How to run (Colab GPU)

# 1) install the Mamba-3 fork wheel (provided in this repo under wheels/)
!pip -q install einops sentencepiece "huggingface_hub>=0.23"
!pip -q install --no-deps ./wheels/*.whl

# 2) run retrieval-augmented inference (recommended)
!python faz7_rag.py --demo --query "Türkiye'nin başkenti neresi?"
# or your own documents:
!python faz7_rag.py --docs /content/my_docs --query "..."

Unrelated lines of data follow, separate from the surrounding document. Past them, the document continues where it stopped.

-- ==== Sys2Proof/Machine/Registers.lean ====
section
/-! DEFINITION. Single register accesses: the rows that are one access of one register, whose status and value stand in
`answer`, and the end of RDREG and WRREG (R224). A single write takes effect at the commit number assigned last. -/

namespace Sys2Proof.Machine

/-- The access is answered. -/
def State.answered (r : Answer × State) : State := { r.2 with answer := r.1 }

/-- One single write of offset o of the unit with place code p. -/
def State.writeAt (s : State) (p o : Nat) (v : W32) : State := State.answered (s.regWrite false (w32 p) o v s.commitNow)

/-- REG_ACCESS_DONE (R224): the access is made, REGSTAT holds its status; a failed RDREG reads 0. -/
def execRegAccessDone (x : CtxId) (s : State) : Out :=
  let stat (v : Inv) (a : Answer) : Inv := { v with status := (v.status &&& ~~~0xFF#64) ||| w64 a.status }
  outcome (Wf.ctxId x) (s.onWait x (fun v w => match w with
    | .rdreg rd place off =>
      let r := s.regRead place off.toNat
      r.2.wake x ((stat v r.1).setG rd (r.1.value.setWidth 64))
    | .wrreg place off value =>
      let n := match v.work with
        | .program _ (some n) => n
        | .program _ none | .command _ => s.commitNow
      let r := s.regWrite false place off.toNat value n
      r.2.wake x (stat v r.1)
    | _ => s))

/-- FN_CTRL_ENABLE (R455). -/
def execFnCtrlEnable (fn : Nat) (value : W32) (s : State) : Out :=
  outcome (Wf.fn fn) (s.writeAt 0 (0x100 + 4 * fn) value)

/-- FREEZE (R482): a write of EV_CTRL. -/
def execFreeze (value : W32) (s : State) : Out := outcome true (s.writeAt (placeOf 0 0 0 0x17 0) 0x000 value)

/-- CLEAR (R483, R487): a write of EV_CTRL. -/
def execClear (value : W32) (s : State) : Out := outcome true (s.writeAt (placeOf 0 0 0 0x17 0) 0x000 value)

/-- TSQ_POP (R395). -/
def execTsqPop (mac : Nat) (value : W32) (s : State) : Out :=
  outcome (Wf.mac mac) (s.writeAt (placeOf 0 0 0 0x13 mac) 0x010 value)

/-- LOCK_FORCE (R442). -/
def execLockForce (die : Nat) (value : W32) (s : State) : Out :=
  outcome (Wf.die5 die) (s.writeAt (placeOf die 0 0 0x01 0) 0x004 value)

/-- SHUT (R438, R439): a write of ARB_CTRL. -/
def execShut (arb : Nat) (value : W32) (s : State) : Out := outcome (Wf.arb arb) (s.writeAt arb 0x000 value)

/-- TB_STEP_HI (R493). -/
def execTbStepHi (value : W32) (s : State) : Out := outcome true (s.writeAt (placeOf 0 0 0 0x19 0) 0x014 value)

/-- MASTERPREF (R467): a write of OTP_CFG. -/
def execMasterpref (value : W32) (s : State) : Out := outcome true (s.writeAt 0 0x024 value)

/-- IMPORTDIS (R467): a write of OTP_CFG. -/
def execImportdis (value : W32) (s : State) : Out := outcome true (s.writeAt 0 0x024 value)

/-- REGISTER_WRITE (R514). -/
def execRegisterWrite (place : W32) (off : Nat) (value : W32) (s : State) : Out :=
  outcome (Wf.offset off) (State.answered (s.regWrite false place off value s.commitNow))

/-- The access is of a register that meets `p`, or of none. -/
def State.readIf (s : State) (p : Nat → Nat → Bool) (place : W32) (off : Nat) : State :=
  let r := s.regRead place off
  whenDo (decide (r.1.status ≠ stOk) || p (place.toNat % 0x100000) off) s (State.answered r)

/-- RC_COUNTER_READ (R390, R509). -/
def execRcCounterRead (place : W32) (off : Nat) (s : State) : Out :=
  outcome (Wf.offset off) (s.readIf rcRegister place off)

/-- LOW_REGISTER_READ (R509). -/
def execLowRegisterRead (place : W32) (off : Nat) (s : State) : Out :=
  outcome (Wf.offset off) (s.readIf loRegister place off)

end Sys2Proof.Machine
end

See LAMBA_Inference.ipynb for a one-click Colab notebook.

Files in this repo

  • checkpoints/ — model weights (LAMBA V1.0 = the final SFT+RAG checkpoint)
  • tokenizer/ — 48K SentencePiece model
  • wheels/ — prebuilt Mamba-3 fork wheels (GPU)
  • *.py — inference + RAG code
  • LAMBA_Inference.ipynb — Colab quickstart

License

TBD — to be finalized before release. Note: the model derives from the mamba-og (Mamba-3) codebase; its license affects redistribution of the weights/kernels. This will be settled and stated here explicitly.

💛 Support the project

LAMBA is built by an independent developer on self-funded compute (Colab Pro, storage). If you find it useful and want to help train bigger, better open LAMBA models, your support goes directly to GPU hours and data:

(More options, including crypto, coming later.) Thank you. 🙏

Citation

@misc{lamba_v1_2026,
  title  = {LAMBA V1.0: A from-scratch Mamba-3 + GQA hybrid for English and Turkish},
  author = {Kadir Gül},
  year   = {2026},
  note   = {Hugging Face model card}
}

Related Mamba-3 models

LAMBA is part of a recent wave of from-scratch Mamba-3 models. For context:

Model Size Notes
hrsvrn/mamba3-180m-finewebedu-10B ~187M EN, norm-free Mamba-3 SISO baseline — LAMBA's recipe reference
ib-ssm/mamba3-370M-10BT 370M EN, Mamba-3 base
kikyo0114/nanochat-mamba3-mimo-r2 113M EN+JP, pure-PyTorch Mamba-3 MIMO chat
RtaForge/Mamba3-2.7B 2.7B Mamba-2 → Mamba-3 migrated (alpha)
RtaForge/Mistral-Mamba3-7B ~4B Mistral → Mamba-3 transfer (alpha)
batteryphil/mamba3-baremetal-rlf ~130M experimental bare-metal reasoning

What makes LAMBA different: to our knowledge the only bilingual English + Turkish Mamba-3 model; one of the few Mamba-3 + attention hybrids (most are pure SSM); and it ships instruction- and RAG-tuned, not as a base/alpha checkpoint.

Acknowledgements

Architecture builds on Mamba-3 (state-spaces) and the mamba-og fork. The training recipe and the feasibility of the ~180M / 768-d / 12-layer band were directly informed by hrsvrn/mamba3-180m (the norm-free Mamba-3 project) — thank you. Tokenizer, data, training recipe, and all weights are original to this project.